Derivatives Exchanges. Derivatives exchanges operate similarly to DEXes, but the fact that they extend leverage to their users makes a significant difference in their fees. On the one hand, leverage is made possible by the enhanced buying power of margin trading, and users pay margin fees for the time they spend borrowing to make their trades. Additionally, the swap fees on derivatives exchanges are based on the notional value of trades and thus much higher than they are on a typical exchange. A user who employs 10x leverage to purchase 10 ETH will pay 0.3% on the value of 10 ETH, not the 1 ETH he uses as collateral. This makes for a much more capital efficient use of a derivative exchange’s liquidity.

Lending and Borrowing. Lending and Borrowing protocols allow users to lock their tokens on a smart contract to be used as collateral for a loan. Some gather liquidity for a variety of different tokens in order to loan different assets out, and others simply lock user collateral in exchange for a self-issued stablecoin. The majority of their revenue comes from interest paid by the borrowers, though some amount also comes from loan origination fees.
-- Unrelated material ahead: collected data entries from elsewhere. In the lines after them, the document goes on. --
/-- V-A29 and V-S6. -/
theorem test_xor : alu 0xAB 0xCC 0xAA = some (0x66, 0xAA, 0x00, 3) ∧ aluSame 0xAB 0x5A = some (0x00, 0x00) := by decide

/-- V-A32 and V-S7. -/
theorem test_not : alu 0xA9 0x33 0x0F = some (0xF0, 0x0F, 0x00, 3) ∧ aluSame 0xA9 0x5A = some (0xA5, 0x00) := by decide

/-- V-A36, V-A39 and V-A38. -/
theorem test_shl : alu 0xAC 0x05 0x03 = some (0x28, 0x03, 0x00, 3) ∧ alu 0xAC 0x01 0x07 = some (0x80, 0x07, 0x00, 3) ∧
    alu 0xAC 0xFF 0x08 = some (0x00, 0x08, 0x00, 3) := by decide

/-- V-A40 and V-S9. -/
theorem test_shl_amount_is_not_reduced : alu 0xAC 0x01 0xFF = some (0x00, 0xFF, 0x00, 3) ∧
    aluSame 0xAC 0x05 = some (0xA0, 0x00) := by decide

/-- V-A44, V-A45 and V-A47. -/
theorem test_shr : alu 0xAD 0xB0 0x04 = some (0x0B, 0x04, 0x00, 3) ∧ alu 0xAD 0xFF 0x07 = some (0x01, 0x07, 0x00, 3) ∧
    alu 0xAD 0x80 0x01 = some (0x40, 0x01, 0x00, 3) := by decide

/-- V-A46. -/
theorem test_shr_amount_is_not_reduced : alu 0xAD 0xFF 0xC8 = some (0x00, 0xC8, 0x00, 3) := by decide

/-- V-HLT3 and V-HLT2. -/
theorem test_hlt : stepped (placed 255 [0x01]) record = some (.halted, 1, 0, 255) ∧
    stepped (((placed 11 [0x01]).setReg 0 0x48).setFl 0x04) (fun t => (t.reg 0, t.fl, record t)) =
      some (0x48, 0x04, .halted, 1, 0, 11) := by decide

/-- V-HLT4: there is no second step. -/
theorem test_no_step_after_hlt : ∃ t, step (placed 0 [0x01, 0x47, 0x00]) = .next t ∧ step t = .fault .notRunning :=
  ⟨_, rfl, rfl⟩

/-- V-F2, V-F6, V-F8: unrecognized opcodes. -/
theorem test_unrecognized : stepped (placed 0 [0xFF, 0x09, 0x09]) record = some (.halted, 2, 255, 0) ∧
    stepped (placed 253 [0xFF, 0x00, 0x00]) record = some (.halted, 2, 255, 253) ∧
    stepped (placed 255 [0x00]) record = some (.halted, 2, 0, 255) := by decide

/-- V-F4, V-F5, V-F7, V-F10: the operand fetch comes before the lookup, and the first address out of range is reported. -/
theorem test_operand_fetch_out_of_range : stepped (placed 255 [0xFF]) record = some (.faulted, 4, 256, 255) ∧
    stepped (placed 254 [0xFF, 0x00]) record = some (.faulted, 4, 256, 254) ∧
    stepped (placed 255 [0x47]) record = some (.faulted, 4, 256, 255) ∧
    stepped (placed 255 [0xA0]) record = some (.faulted, 4, 256, 255) := by decide

/-- V-F14 and V-F15: the register check comes before the handler, `a` before `b`. -/
theorem test_register_check_order : stepped (placed 0 [0xA4, 0x09, 0x00]) record = some (.faulted, 5, 9, 0) ∧
    stepped (placed 0 [0xA4, 0x09, 0x0A]) record = some (.faulted, 5, 9, 0) := by decide

/-- V-CALL8: the register check comes before the return address check. -/
theorem test_register_check_before_return_address : stepped (placed 254 [0x50, 0x09]) record =
    some (.faulted, 5, 9, 254) := by decide

/-- V-H2: loading. -/
theorem test_load : (load [0x82, 0x00, 0x08] State.reset).toOption.map
    (fun t => (t.byteAt 0, t.byteAt 1, t.byteAt 2, t.byteAt 3, t.pc)) = some (0x82, 0x00, 0x08, 0x00, 0) := by decide

/-- The spelling of 30_encoding.md rule R54. -/
theorem test_asm : Instr.asm (.ldi 0 8) = "LDI R0,8" ∧ Instr.asm (.add 1 2) = "ADD R1,R2" ∧ Instr.asm .hlt = "HLT" ∧
    Instr.asm (.prn 0) = "PRN R0" := by decide

/-! ### Witnesses: for each statement with hypotheses, states and operands that meet them, clause by clause. The theorem
of a statement bears its name; a statement not listed has no hypothesis. -/

/-- Another map that meets the constraints: the default one with a different HLT byte. -/
def otherMap : OpcodeMap
  | .hlt => 0b00111111
  | m => opcodeMap m

theorem otherMap_valid : otherMap.Valid := by refine ⟨?_, ?_, ?_⟩ <;> decide

theorem witness_DefaultOpcodeMapMeetsItsConstraints : (0xC0 ∈ List.range 256 ∧ 0xC0 ≤ 0xC0) ∧ 0xFF ∈ List.range 256 := by
  simp

theorem witness_DecodeInvertsEncodeForEveryOpcodeMap : opcodeMap.Valid ∧ otherMap.Valid ∧ otherMap .hlt ≠ opcodeMap .hlt :=
  ⟨opcodeMap_valid, otherMap_valid, by decide⟩

theorem witness_DecodedBytesBeginWithTheirEncoding : otherMap.Valid ∧
    decodeWith otherMap [0x82, 0x03, 0xFF, 0x09] = .ok (.ldi 3 255) ∧ decodeWith otherMap [0x3F] = .ok .hlt :=
  ⟨otherMap_valid, by decide, by decide⟩

/-- The last place of a three-byte and of a one-byte instruction, and an ill-formed instruction. -/
theorem witness_StepRunsTheDecodedInstruction :
    ((placed 253 [0x82, 0x03, 0xFF]).rs = .running ∧ decode (placed 253 [0x82, 0x03, 0xFF]).codeBytes = .ok (.ldi 3 255)) ∧
    ((placed 255 [0x01]).rs = .running ∧ decode (placed 255 [0x01]).codeBytes = .ok .hlt) ∧
    ((placed 254 [0x45, 0x08]).rs = .running ∧ decode (placed 254 [0x45, 0x08]).codeBytes = .ok (.push 8)) := by decide

theorem witness_EncodedInstructionRunsUnderEveryOpcodeMap : otherMap.Valid ∧ (placed 255 [0x3F]).rs = .running ∧
    (placed 255 [0x3F]).pc.toNat + Instr.length .hlt ≤ 256 ∧
    ∀ (k : Nat) (b : Byte), (encodeWith otherMap .hlt)[k]? = some b →
      (placed 255 [0x3F]).byteAt ((placed 255 [0x3F]).pc.toNat + k) = b := by
  refine ⟨otherMap_valid, rfl, by decide, fun k b h => ?_⟩
  match k, h with
  | 0, h => exact Option.some.inj h

theorem witness_StepIsTheSpecifiedStepFunction : State.reset.rs = .running := by decide

theorem witness_FetchBeyondMemoryRaisesAddressRange :
    ((placed 256 []).rs = .running ∧ 255 < (placed 256 []).pc.toNat) ∧
    ((placed 255 [0x47]).rs = .running ∧ (placed 255 [0x47]).pc.toNat = 255 ∧
      1 ≤ ((placed 255 [0x47]).byteAt 255).toNat / 64) ∧
    ((placed 254 [0xFF]).rs = .running ∧ (placed 254 [0xFF]).pc.toNat = 254 ∧
      2 ≤ ((placed 254 [0xFF]).byteAt 254).toNat / 64) ∧
    ((placed 253 [0xC0]).rs = .running ∧ (placed 253 [0xC0]).pc.toNat ≤ 253 ∧
      ((placed 253 [0xC0]).byteAt (placed 253 [0xC0]).pc.toNat).toNat / 64 = 3) := by decide

/-- At the last address that still fetches all of an unrecognized byte's operands, for 0, 1 and 3 of them. -/
theorem witness_UnrecognizedOpcodeHaltsTheMachine :
    ∀ s ∈ [placed 255 [0x00], placed 254 [0x69, 0x00], placed 253 [0xC0, 0x00, 0x00]],
    s.rs = .running ∧ s.pc.toNat ≤ 255 ∧ s.pc.toNat + min ((s.byteAt s.pc.toNat).toNat / 64) 2 ≤ 255 ∧
    s.byteAt s.pc.toNat ∉ ([0x01, 0x45, 0x46, 0x47, 0x50, 0x54, 0x55, 0x56, 0x82, 0xA0, 0xA2, 0xA4, 0xA7, 0xA8, 0xA9,
      0xAA, 0xAB, 0xAC, 0xAD] : List Byte) := by decide

/-- First operand 8, first operand 255, second operand 8; then an instruction with legal operands, run in a state whose
record already holds the cause (a state no run reaches: for others the premise on `t` never holds). -/
theorem witness_RegisterOperandsAreCheckedInOrder :
    (Instr.regOperands (.push 8)).find? (fun b => 7 < b.toNat) = some 8 ∧
    (Instr.regOperands (.add 255 9)).find? (fun b => 7 < b.toNat) = some 255 ∧
    ((Instr.regOperands (.add 7 8)).find? (fun b => 7 < b.toNat) = some 8 ∧
      (placed 253 [0xA0, 0x07, 0x08]).rs = .running ∧
      decode (placed 253 [0xA0, 0x07, 0x08]).codeBytes = .ok (.add 7 8)) ∧
    ((Instr.regOperands (.add 7 0)).find? (fun b => 7 < b.toNat) = none ∧
      ∃ t, exec (.add 7 0) { State.reset with cause := .registerIndex } = .next t ∧ t.cause = .registerIndex) ∧
    (7 : Byte).toNat ≤ 7 :=
  ⟨by decide, by decide, by decide, ⟨by decide, _, rfl, rfl⟩, by decide⟩

theorem witness_ConditionsArePrecise : State.reset.rs = .running ∧
    ∃ t, step State.reset = .next t ∧ t.rs ≠ .running := ⟨rfl, _, rfl, by decide⟩

theorem witness_RunningMachineStepsAndStoppedMachineDoesNot : State.reset.rs = .running ∧
    (State.reset.stop .hlt).rs ≠ .running ∧ (State.reset.stop .modByZero).rs ≠ .running := by decide

/-- The hypotheses of `Claims.FormatF1` for an opcode byte: `pc = 254`, `pc = 255`, operand bytes 8 and 255. -/
abbrev OneOperandWitness (op : Byte) : Prop :=
  ((placed 254 [op, 0x07]).rs = .running ∧ (placed 254 [op, 0x07]).pc.toNat ≤ 254 ∧
    (placed 254 [op, 0x07]).byteAt (placed 254 [op, 0x07]).pc.toNat = op) ∧
  ((placed 255 [op]).rs = .running ∧ (placed 255 [op]).pc.toNat = 255 ∧ (placed 255 [op]).byteAt 255 = op) ∧
  7 < (8 : Byte).toNat ∧ 7 < (255 : Byte).toNat

/-- The hypotheses of `Claims.FormatF2I` and `Claims.FormatF2R` for an opcode byte: `pc = 253`, `254`, `255`, operand
bytes 7, 8 and 255. -/
abbrev TwoOperandWitness (op : Byte) : Prop :=
  ((placed 253 [op, 0x07, 0x00]).rs = .running ∧ (placed 253 [op, 0x07, 0x00]).pc.toNat ≤ 253 ∧
    (placed 253 [op, 0x07, 0x00]).byteAt (placed 253 [op, 0x07, 0x00]).pc.toNat = op) ∧
  (∀ s ∈ [placed 254 [op, 0x07], placed 255 [op]],
    s.rs = .running ∧ 254 ≤ s.pc.toNat ∧ s.pc.toNat ≤ 255 ∧ s.byteAt s.pc.toNat = op) ∧
  (7 : Byte).toNat ≤ 7 ∧ 7 < (8 : Byte).toNat ∧ 7 < (255 : Byte).toNat

theorem witness_LdiLoadsItsImmediate : TwoOperandWitness 0x82 := by decide
theorem witness_PrnAppendsTheRegisterToTheOutput : OneOperandWitness 0x47 := by decide
theorem witness_PushStoresBelowTheStackPointer : OneOperandWitness 0x45 := by decide
theorem witness_PopLoadsFromTheStackPointer : OneOperandWitness 0x46 := by decide

theorem witness_CallPushesTheReturnAddress : OneOperandWitness 0x50 ∧
    (placed 253 [0x50, 0x07]).pc.toNat + 2 ≤ 255 ∧ 255 < (placed 254 [0x50, 0x07]).pc.toNat + 2 := by decide

theorem witness_JumpGoesToTheRegister : OneOperandWitness 0x54 := by decide
theorem witness_JeqJumpsWhenEqual : OneOperandWitness 0x55 := by decide
theorem witness_JneJumpsWhenNotEqual : OneOperandWitness 0x56 := by decide
theorem witness_AddKeepsTheLowEightBitsOfTheSum : TwoOperandWitness 0xA0 := by decide
theorem witness_MulKeepsTheLowEightBitsOfTheProduct : TwoOperandWitness 0xA2 := by decide
theorem witness_CmpSetsExactlyOneFlag : TwoOperandWitness 0xA7 := by decide
theorem witness_AndCombinesBitByBit : TwoOperandWitness 0xA8 := by decide
theorem witness_OrCombinesBitByBit : TwoOperandWitness 0xAA := by decide
theorem witness_XorCombinesBitByBit : TwoOperandWitness 0xAB := by decide
theorem witness_NotComplementsTheSecondOperand : TwoOperandWitness 0xA9 := by decide
theorem witness_ShlShiftsByTheSecondOperand : TwoOperandWitness 0xAC := by decide
theorem witness_ShrShiftsInZeros : TwoOperandWitness 0xAD := by decide

theorem witness_ModLeavesTheRemainderOrFaults : TwoOperandWitness 0xA4 ∧ (State.reset.setReg 1 1).reg 1 ≠ 0 ∧
    (State.reset.setReg 1 255).reg 1 ≠ 0 ∧ State.reset.reg 1 = 0 := by decide

theorem witness_HltHaltsAtItsOwnAddress :
    ((placed 255 [0x01]).rs = .running ∧ (placed 255 [0x01]).pc.toNat ≤ 255 ∧
      (placed 255 [0x01]).byteAt (placed 255 [0x01]).pc.toNat = 0x01) ∧
    ((placed 256 []).rs = .running ∧ 255 < (placed 256 []).pc.toNat) ∧
    ((placed 255 [0x01]).rs = .running ∧ (placed 255 [0x01]).pc.toNat = 255 ∧
      ∃ t, step (placed 255 [0x01]) = .next t ∧ t.cause = .hlt) :=
  ⟨by decide, by decide, rfl, rfl, _, rfl, rfl⟩

/-- Each of the instructions completes on registers 0 and 1, and stops on operand byte 8. -/
theorem witness_RegisterWritersChangeOneRegister :
    (∀ i ∈ [Instr.ldi 0 1, .add 0 1, .mul 0 1, .mod 0 1, .and 0 1, .not 0 1, .or 0 1, .xor 0 1, .shl 0 1, .shr 0 1],
      ∃ t, exec i (State.reset.setReg 1 3) = .next t ∧ t.rs = .running) ∧
    (∀ i ∈ [Instr.ldi 8 1, .add 8 1, .mul 8 1, .mod 8 1, .and 8 1, .not 8 1, .or 8 1, .xor 8 1, .shl 8 1, .shr 8 1],
      ∃ t, exec i State.reset = .next t ∧ t.rs = .faulted) ∧ (1 : Reg).val ≠ (0 : Byte).toNat := by
  refine ⟨?_, ?_, by decide⟩ <;> simp only [List.forall_mem_cons] <;>
    exact ⟨⟨_, rfl, rfl⟩, ⟨_, rfl, rfl⟩, ⟨_, rfl, rfl⟩, ⟨_, rfl, rfl⟩, ⟨_, rfl, rfl⟩, ⟨_, rfl, rfl⟩, ⟨_, rfl, rfl⟩,
      ⟨_, rfl, rfl⟩, ⟨_, rfl, rfl⟩, ⟨_, rfl, rfl⟩, by simp⟩

theorem witness_CmpChangesNoRegisterAndNoMemory : (∃ t, exec (.cmp 0 7) State.reset = .next t ∧ t.rs = .running) ∧
    ∃ t, exec (.cmp 0 8) State.reset = .next t ∧ t.rs = .faulted := ⟨⟨_, rfl, rfl⟩, _, rfl, rfl⟩

theorem witness_JumpsChangeOnlyTheProgramCounter :
    (∀ i ∈ [Instr.jump 7, .jeq 7, .jne 7], ∃ t, exec i State.reset = .next t ∧ t.rs = .running) ∧
    (∀ i ∈ [Instr.jump 8, .jeq 8, .jne 8], ∃ t, exec i State.reset = .next t ∧ t.rs = .faulted) := by
  refine ⟨?_, ?_⟩ <;> simp only [List.forall_mem_cons] <;>
    exact ⟨⟨_, rfl, rfl⟩, ⟨_, rfl, rfl⟩, ⟨_, rfl, rfl⟩, by simp⟩

theorem witness_PrnChangesOnlyTheOutput : (∃ t, exec (.prn 7) State.reset = .next t ∧ t.out = [0xF4]) ∧
    ∃ t, exec (.prn 8) State.reset = .next t ∧ t.out = [] := ⟨⟨_, rfl, rfl⟩, _, rfl, rfl⟩

/-- Both complete on register 7, stop on operand byte 8; a stop is where the stack pointer stays. -/
theorem witness_PushAndCallStoreOneByte :
    (∀ i ∈ [Instr.push 7, .call 7], ∃ t, exec i State.reset = .next t ∧ t.rs = .running) ∧
    (∀ i ∈ [Instr.push 8, .call 8], ∃ t, exec i State.reset = .next t ∧ t.sp = State.reset.sp) ∧
    (6 : Reg) ≠ 7 ∧ 0xF4 ≠ (decrementSp State.reset).sp.toNat := by
  refine ⟨?_, ?_, by decide, by decide⟩ <;> simp only [List.forall_mem_cons] <;>
    exact ⟨⟨_, rfl, rfl⟩, ⟨_, rfl, rfl⟩, by simp⟩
Liquid Staking Tokens. This is a somewhat arbitrary classification for Convex and Lido, but both were built on top of other protocols at least in part as solutions to the non-transferability of their native tokens. While Lido imparts users a liquid stETH token to represent their ownership of staked Ether and Convex cvxCRV to represent their veCRV, both charge a percentage of users’ staking rewards as a fee.

Non-Financial Services. This is a broad category to describe utility tokens that have each carved out a niche for themselves performing some non-financial service. ENS is a protocol for creating vanity ETH addresses, Helium provides a decentralized, peer-to-peer wireless network in which IoT devices transmit data between each other, Filecoin is a decentralized data storage protocol, and Tornado Cash provides a non-custodial intermediary between ETH wallets that makes their transactions private and untraceable. In every case, the revenues simply come from fees charged during transactions for the performance of these services.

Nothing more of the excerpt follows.